Stored data:
-- ==== Sys2Proof/Laws/Keep/System.lean ====
section
/-! SUPPORT. What Machine/System.lean keeps (Safety.lean, Formed). -/

namespace Sys2Proof.Machine

open Sys2Proof.Safety


theorem execTrap_formed (h : Head) (code : BitVec 16) (s : State) (hF : Formed s) : OutFormed (execTrap h code s) := by
  unfold execTrap
  exact issue_formed _ _ _ (fun _ _ _ _ ht => by simp [ht]) hF

theorem execBrk_formed (h : Head) (num : BitVec 8) (s : State) (hF : Formed s) : OutFormed (execBrk h num s) := by
  unfold execBrk
  exact issue_formed _ _ _ (fun _ _ _ _ ht => by simp [ht]) hF

theorem execCsrr_formed (h : Head) (r : BitVec 8) (s : State) (hF : Formed s) : OutFormed (execCsrr h r s) := by
  unfold execCsrr
  exact issue_formed _ _ _ (fun _ _ _ _ ht => by simp [ht]) hF

theorem execCsrw_formed (h : Head) (r : BitVec 8) (s : State) (hF : Formed s) : OutFormed (execCsrw h r s) := by
  unfold execCsrw
  exact issue_formed _ _ _ (fun _ _ _ _ ht => by simp [ht]) hF

theorem execSvcHemlint_formed (h : Head) (s : State) (hF : Formed s) : OutFormed (execSvcHemlint h s) := by
  unfold execSvcHemlint
  exact issue_formed _ _ _ (fun _ _ _ _ ht => by simp [ht]) hF

theorem execSvcStalelint_formed (h : Head) (s : State) (hF : Formed s) : OutFormed (execSvcStalelint h s) := by
  unfold execSvcStalelint
  exact issue_formed _ _ _ (fun _ _ _ _ ht => by simp [ht]) hF

theorem execSvcRollbacks_formed (h : Head) (s : State) (hF : Formed s) : OutFormed (execSvcRollbacks h s) := by
  unfold execSvcRollbacks
  exact issue_formed _ _ _ (fun _ _ _ _ ht => by simp [ht]) hF

theorem execSvcIdent_formed (h : Head) (s : State) (hF : Formed s) : OutFormed (execSvcIdent h s) := by
  unfold execSvcIdent
  exact issue_formed _ _ _ (fun _ _ _ _ ht => by simp [ht]) hF

theorem execSvcNotify_formed (h : Head) (s : State) (hF : Formed s) : OutFormed (execSvcNotify h s) := by
  unfold execSvcNotify
  refine issue_formed _ _ _ (fun _ _ _ _ ht => ?_) hF
  split <;> simp [ht]

theorem execSvcReserved_formed (h : Head) (n : BitVec 8) (s : State) (hF : Formed s) : OutFormed (execSvcReserved h n s) := by
  unfold execSvcReserved
  exact issue_formed _ _ _ (fun _ _ _ _ ht => by simp [ht]) hF

theorem execRdcyc_formed (h : Head) (s : State) (hF : Formed s) : OutFormed (execRdcyc h s) := by
  unfold execRdcyc
  exact issue_formed _ _ _ (fun _ _ _ _ ht => by simp [ht]) hF

theorem execRdtime_formed (h : Head) (s : State) (hF : Formed s) : OutFormed (execRdtime h s) := by
  unfold execRdtime
  exact issue_formed _ _ _ (fun _ _ _ _ ht => by simp [ht]) hF

theorem execNop_formed (h : Head) (s : State) (hF : Formed s) : OutFormed (execNop h s) := by
  unfold execNop
  exact issue_formed _ _ _ (fun _ _ _ _ ht => by simp [ht]) hF

end Sys2Proof.Machine
end

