-- ==== Sys2Proof/Laws/Keep/Seal.lean ====
section
/-! SUPPORT. What Machine/Seal.lean keeps (Safety.lean, Formed). -/

namespace Sys2Proof.Machine

open Sys2Proof.Safety


@[simp] theorem gotMsg_formed (s : State) (ty : Nat) (hF : Formed s) : Formed (gotMsg s ty) := by
  unfold gotMsg
  repeat' (first | assumption | with_reducible exact outFormed_next.2 hF | with_reducible refine inOrder_formed _ _ _ _ (fun _ _ => ?_) ?_ | with_reducible refine placerStep_formed _ _ _ _ (fun _ _ => ?_) ?_ | with_reducible refine OptFormed.of_eq ?_ (by assumption) | with_reducible refine DoneFormed.of_eq ?_ (by assumption) | (simp (maxDischargeDepth := 50) [*]; done) | split)

@[simp] theorem takeDue_formed (s : State) (ty : Nat) (hF : Formed s) : Formed (takeDue s ty) := by
  unfold takeDue
  assumption

@[simp] theorem setTimer_formed (s : State) (hF : Formed s) : Formed (setTimer s) := by
  unfold setTimer
  repeat' (first | assumption | with_reducible exact outFormed_next.2 hF | with_reducible refine inOrder_formed _ _ _ _ (fun _ _ => ?_) ?_ | with_reducible refine placerStep_formed _ _ _ _ (fun _ _ => ?_) ?_ | with_reducible refine OptFormed.of_eq ?_ (by assumption) | with_reducible refine DoneFormed.of_eq ?_ (by assumption) | (simp (maxDischargeDepth := 50) [*]; done) | split)

theorem execIntervalTimer_formed (s : State) (hF : Formed s) : OutFormed (execIntervalTimer s) := by
  unfold execIntervalTimer
  repeat' (first | assumption | with_reducible exact outFormed_next.2 hF | with_reducible refine inOrder_formed _ _ _ _ (fun _ _ => ?_) ?_ | with_reducible refine placerStep_formed _ _ _ _ (fun _ _ => ?_) ?_ | with_reducible refine OptFormed.of_eq ?_ (by assumption) | with_reducible refine DoneFormed.of_eq ?_ (by assumption) | (simp (maxDischargeDepth := 50) [*]; done) | split | with_reducible refine State.modCore_formed _ _ ?_ | with_reducible refine foldl_formed _ (fun _ _ _ => ?_) _ ?_ | with_reducible refine doneFormed_ok.2 ?_ | with_reducible refine outFormed_next.2 ?_ | with_reducible refine optFormed_some.2 ?_ | with_reducible refine Done.then_formed ?_ (fun _ _ => ?_) | with_reducible refine eachDone_formed _ (fun _ _ _ => ?_) _ ?_ | with_reducible refine formed_mk.2 (forms_of_formed ?_))

theorem execSealRequest_formed (s : State) (hF : Formed s) : OutFormed (execSealRequest s) := by
  unfold execSealRequest
  repeat' (first | assumption | with_reducible exact outFormed_next.2 hF | with_reducible refine inOrder_formed _ _ _ _ (fun _ _ => ?_) ?_ | with_reducible refine placerStep_formed _ _ _ _ (fun _ _ => ?_) ?_ | with_reducible refine OptFormed.of_eq ?_ (by assumption) | with_reducible refine DoneFormed.of_eq ?_ (by assumption) | (simp (maxDischargeDepth := 50) [*]; done) | split | with_reducible refine State.modCore_formed _ _ ?_ | with_reducible refine foldl_formed _ (fun _ _ _ => ?_) _ ?_ | with_reducible refine doneFormed_ok.2 ?_ | with_reducible refine outFormed_next.2 ?_ | with_reducible refine optFormed_some.2 ?_ | with_reducible refine Done.then_formed ?_ (fun _ _ => ?_) | with_reducible refine eachDone_formed _ (fun _ _ _ => ?_) _ ?_ | with_reducible refine formed_mk.2 (forms_of_formed ?_))

@[simp] theorem savePatch_formed (n : Rin) (s : State) (e : Nat × Patch) (hF : Formed s) : Formed (savePatch n s e) := by
  unfold savePatch
  dsimp only
  split
  · exact raiseCore_formed _ _ _ _ _ _ hF
  · have h := forCores_formed _ e.1 (fun s cid => s.modCore cid savedImage) (fun _ _ h => State.modCore_formed _ _ h)
      (foldl_formed (fun s w => putVa s stripCid e.2.lease (hSaveVa e.2.hdr + w.1) w.2 n)
        (fun _ _ h => putVa_formed _ _ _ _ _ _ h) (saveWrites s e.2 (saveImages s e)) hF)
    generalize forCores _ e.1 _ = t at *
    have h2 := State.modPatch_formed e.1 (fun p =>
      { p with saveRin := if hClassS p.hdr then n else p.saveRin, st := if p.st = .saving then p.was else p.st, saveDue := none })
      (formed_mk.2 (forms_of_formed h) : Formed { t with
        victims := tmap (fun _ v => if v.patch = some e.1 then savedImage v else v) t.victims,
        images := tmap (fun k i => if k = e.1 then { i with cores := tmap (fun _ c => savedImage c) i.cores } else i) t.images })
    split
    · exact h2
    · exact formed_mk.2 (forms_of_formed h2)

@[simp] theorem freezeSave_formed (n : Rin) (s : State) (e : Nat × Patch) (hF : Formed s) : Formed (freezeSave n s e) := by
  have h1 : Formed (if e.2.st = .running then stopForPlacer s e.1 else s) := by
    split
    · exact stopForPlacer_formed _ _ hF
    · exact hF
  unfold freezeSave
  generalize (if e.2.st = .running then stopForPlacer s e.1 else s) = t at *
  dsimp only
  split
  · exact State.modPatch_formed _ _ (countStall_formed _ _ h1)
  · exact savePatch_formed _ _ _ h1

@[simp] theorem advanceCores_formed (s : State) (r : Rin) (hF : Formed s) : Formed (advanceCores s r) := by
  unfold advanceCores
  assumption

@[simp] theorem saveMore_formed (s : State) (hF : Formed s) : Formed (saveMore s) := by
  unfold saveMore
  refine foldl_formed _ (fun t e h => ?_) _ hF
  split
  · split
    · exact h
    · exact advanceCores_formed _ _ (savePatch_formed _ _ _ h)
  · exact h

@[simp] theorem sendMarks_formed (s : State) (n : Rin) (hF : Formed s) : Formed (sendMarks s n) := by
  unfold sendMarks
  exact foldl_formed _ (fun _ _ h => formed_mk.2 (forms_of_formed h)) _ hF

@[simp] theorem sweptTags_formed (s : State) (hF : Formed s) : Formed (sweptTags s) := formed_mk.2 (forms_of_formed hF)

@[simp] theorem beginInterval_formed (s : State) (n m : Rin) (hF : Formed s) : Formed (beginInterval s n m) := by
  have h1 := foldl_formed (freezeSave n) (fun _ _ h => freezeSave_formed _ _ _ h) (toSave s) hF
  unfold beginInterval
  generalize (toSave s).foldl (freezeSave n) s = t at *
  have h2 := sendMarks_formed _ n (advanceCores_formed _ m (formed_mk.2 (forms_of_formed h1) : Formed { t with snaps := stripSnap t n :: t.snaps }))
  dsimp only
  generalize sendMarks _ n = u at *
  exact sweptTags_formed _ (formed_mk.2 (forms_of_formed h2))

@[simp] theorem resumeAll_formed (s : State) (hF : Formed s) : Formed (resumeAll s) := by
  unfold resumeAll
  assumption

theorem execAdvance_formed (s : State) (hF : Formed s) : OutFormed (execAdvance s) := by
  unfold execAdvance
  repeat' (first | assumption | with_reducible exact outFormed_next.2 hF | with_reducible refine inOrder_formed _ _ _ _ (fun _ _ => ?_) ?_ | with_reducible refine placerStep_formed _ _ _ _ (fun _ _ => ?_) ?_ | with_reducible refine OptFormed.of_eq ?_ (by assumption) | with_reducible refine DoneFormed.of_eq ?_ (by assumption) | (simp (maxDischargeDepth := 50) [*]; done) | split | with_reducible refine State.modCore_formed _ _ ?_ | with_reducible refine foldl_formed _ (fun _ _ _ => ?_) _ ?_ | with_reducible refine doneFormed_ok.2 ?_ | with_reducible refine outFormed_next.2 ?_ | with_reducible refine optFormed_some.2 ?_ | with_reducible refine Done.then_formed ?_ (fun _ _ => ?_) | with_reducible refine eachDone_formed _ (fun _ _ _ => ?_) _ ?_ | with_reducible refine formed_mk.2 (forms_of_formed ?_))

theorem execSealMark_formed (port : Nat) (n : Rin) (s : State) (hF : Formed s) : OutFormed (execSealMark port n s) := by
  unfold execSealMark
  refine outFormed_next.2 ?_
  repeat' (first | exact hF | split)

@[simp] theorem sealLines_formed (n : Rin) (xs : List CLine) : ∀ (r : State × List CLine), Formed r.1 → Formed (sealLines n xs r).1 := by
  induction xs with
  | nil => intro r hF; exact hF
  | cons x xs ih =>
    intro r hF
    obtain ⟨s, out⟩ := r
    unfold sealLines
    split
    · exact ih _ hF
    · split
      · exact ih _ hF
      · exact ih _ (lineOut_formed _ _ hF)

@[simp] theorem sealCore_formed (n : Rin) (s : State) (c : Core) (hF : Formed s) : Formed (sealCore n s c).1 :=
  sealLines_formed n c.cache (s, []) hF

@[simp] theorem drainForReady_formed (s : State) (n : Rin) (hF : Formed s) : Formed (drainForReady s n) := by
  unfold drainForReady
  refine foldl_formed _ (fun t e h => ?_) _ (foldl_formed _ (fun t e h => ?_) _ hF)
  · exact formed_mk.2 (forms_of_formed (sealCore_formed n t e.2 h))
  · exact State.setCore_formed _ _ (sealCore_formed n t e.2 h)

theorem execReady_formed (s : State) (hF : Formed s) : OutFormed (execReady s) := by
  unfold execReady
  repeat' (first | assumption | with_reducible exact outFormed_next.2 hF | with_reducible refine inOrder_formed _ _ _ _ (fun _ _ => ?_) ?_ | with_reducible refine placerStep_formed _ _ _ _ (fun _ _ => ?_) ?_ | with_reducible refine OptFormed.of_eq ?_ (by assumption) | with_reducible refine DoneFormed.of_eq ?_ (by assumption) | (simp (maxDischargeDepth := 50) [*]; done) | split | with_reducible refine State.modCore_formed _ _ ?_ | with_reducible refine foldl_formed _ (fun _ _ _ => ?_) _ ?_ | with_reducible refine doneFormed_ok.2 ?_ | with_reducible refine outFormed_next.2 ?_ | with_reducible refine optFormed_some.2 ?_ | with_reducible refine Done.then_formed ?_ (fun _ _ => ?_) | with_reducible refine eachDone_formed _ (fun _ _ _ => ?_) _ ?_ | with_reducible refine formed_mk.2 (forms_of_formed ?_))

@[simp] theorem releaseUndo_formed (s : State) (n : Rin) (hF : Formed s) : Formed (releaseUndo s n) := by
  unfold releaseUndo
  assumption

@[simp] theorem postEscape_formed (s : State) (e : Escape) (hF : Formed s) : Formed (postEscape s e) := by
  unfold postEscape
  repeat' (first | assumption | with_reducible exact outFormed_next.2 hF | with_reducible refine inOrder_formed _ _ _ _ (fun _ _ => ?_) ?_ | with_reducible refine placerStep_formed _ _ _ _ (fun _ _ => ?_) ?_ | with_reducible refine OptFormed.of_eq ?_ (by assumption) | with_reducible refine DoneFormed.of_eq ?_ (by assumption) | (simp (maxDischargeDepth := 50) [*]; done) | split)

@[simp] theorem releaseEscapes_formed (s : State) (n : Rin) (hF : Formed s) : Formed (releaseEscapes s n) := by
  unfold releaseEscapes
  exact foldl_formed _ (fun _ _ h => by simp [h]) _ hF

@[simp] theorem sealptDone_formed (s : State) (pt : Nat) (n : Rin) (hF : Formed s) : Formed (sealptDone s pt n) := by
  unfold sealptDone
  refine State.modPatch_formed _ _ (forCores_formed _ _ _ (fun t cid h => ?_) hF)
  refine foldl_formed _ (fun u q h => ?_) _ h
  split
  · exact State.modCore_formed _ _ (foldl_formed _ (fun _ _ h => writeReg_formed _ _ _ _ _ h) _ h)
  · exact h

@[simp] theorem completeSealpts_formed (s : State) (n : Rin) (hF : Formed s) : Formed (completeSealpts s n) := by
  unfold completeSealpts
  refine foldl_formed _ (fun _ _ h => ?_) _ hF
  repeat' (first | exact h | split | (simp [h]; done))

@[simp] theorem releasePkts_formed (s : State) (n : Rin) (hF : Formed s) : Formed (releasePkts s n) := by
  unfold releasePkts
  repeat' (first | assumption | with_reducible exact outFormed_next.2 hF | with_reducible refine inOrder_formed _ _ _ _ (fun _ _ => ?_) ?_ | with_reducible refine placerStep_formed _ _ _ _ (fun _ _ => ?_) ?_ | with_reducible refine OptFormed.of_eq ?_ (by assumption) | with_reducible refine DoneFormed.of_eq ?_ (by assumption) | (simp (maxDischargeDepth := 50) [*]; done) | split | with_reducible refine State.modCore_formed _ _ ?_ | with_reducible refine foldl_formed _ (fun _ _ _ => ?_) _ ?_ | with_reducible refine doneFormed_ok.2 ?_ | with_reducible refine outFormed_next.2 ?_ | with_reducible refine optFormed_some.2 ?_ | with_reducible refine Done.then_formed ?_ (fun _ _ => ?_) | with_reducible refine eachDone_formed _ (fun _ _ _ => ?_) _ ?_ | with_reducible refine formed_mk.2 (forms_of_formed ?_))

@[simp] theorem pruneSaves_formed (s : State) (n : Rin) (hF : Formed s) : Formed (pruneSaves s n) := by
  unfold pruneSaves
  assumption

@[simp] theorem releaseSealed_formed (s : State) (n : Rin) (hF : Formed s) : Formed (releaseSealed s n) := by
  unfold releaseSealed
  repeat' (first | assumption | with_reducible exact outFormed_next.2 hF | with_reducible refine inOrder_formed _ _ _ _ (fun _ _ => ?_) ?_ | with_reducible refine placerStep_formed _ _ _ _ (fun _ _ => ?_) ?_ | with_reducible refine OptFormed.of_eq ?_ (by assumption) | with_reducible refine DoneFormed.of_eq ?_ (by assumption) | (simp (maxDischargeDepth := 50) [*]; done) | split | with_reducible refine State.modCore_formed _ _ ?_ | with_reducible refine foldl_formed _ (fun _ _ _ => ?_) _ ?_)

theorem execSealed_formed (s : State) (hF : Formed s) : OutFormed (execSealed s) := by
  unfold execSealed
  repeat' (first | assumption | with_reducible exact outFormed_next.2 hF | with_reducible refine inOrder_formed _ _ _ _ (fun _ _ => ?_) ?_ | with_reducible refine placerStep_formed _ _ _ _ (fun _ _ => ?_) ?_ | with_reducible refine OptFormed.of_eq ?_ (by assumption) | with_reducible refine DoneFormed.of_eq ?_ (by assumption) | (simp (maxDischargeDepth := 50) [*]; done) | split | with_reducible refine State.modCore_formed _ _ ?_ | with_reducible refine foldl_formed _ (fun _ _ _ => ?_) _ ?_ | with_reducible refine doneFormed_ok.2 ?_ | with_reducible refine outFormed_next.2 ?_ | with_reducible refine optFormed_some.2 ?_ | with_reducible refine Done.then_formed ?_ (fun _ _ => ?_) | with_reducible refine eachDone_formed _ (fun _ _ _ => ?_) _ ?_ | with_reducible refine formed_mk.2 (forms_of_formed ?_))

theorem execSealLate_formed (s : State) (hF : Formed s) : OutFormed (execSealLate s) := by
  unfold execSealLate
  refine outFormed_next.2 ?_
  repeat' (first | exact hF | split | with_reducible refine onLease_formed _ _ _ (fun _ _ _ _ => ?_) hF | with_reducible refine answer_formed _ _ _ _ ?_ | (simp [hF]; done))

theorem execPatrolSweep_formed (line : Nat) (s : State) (hF : Formed s) : OutFormed (execPatrolSweep line s) := by
  unfold execPatrolSweep
  refine outFormed_next.2 ?_
  repeat' (first | exact hF | split)

end Sys2Proof.Machine
end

What the task requires:
Look through the data above and return exactly the lines from the one that contains "theorem execSvcHemlint_formed (h" to the one that contains "unfold execSvcRollbacks", inclusive, with nothing else.

Response for this exercise:
theorem execSvcHemlint_formed (h : Head) (s : State) (hF : Formed s) : OutFormed (execSvcHemlint h s) := by
  unfold execSvcHemlint
  exact issue_formed _ _ _ (fun _ _ _ _ ht => by simp [ht]) hF

theorem execSvcStalelint_formed (h : Head) (s : State) (hF : Formed s) : OutFormed (execSvcStalelint h s) := by
  unfold execSvcStalelint
  exact issue_formed _ _ _ (fun _ _ _ _ ht => by simp [ht]) hF

theorem execSvcRollbacks_formed (h : Head) (s : State) (hF : Formed s) : OutFormed (execSvcRollbacks h s) := by
  unfold execSvcRollbacks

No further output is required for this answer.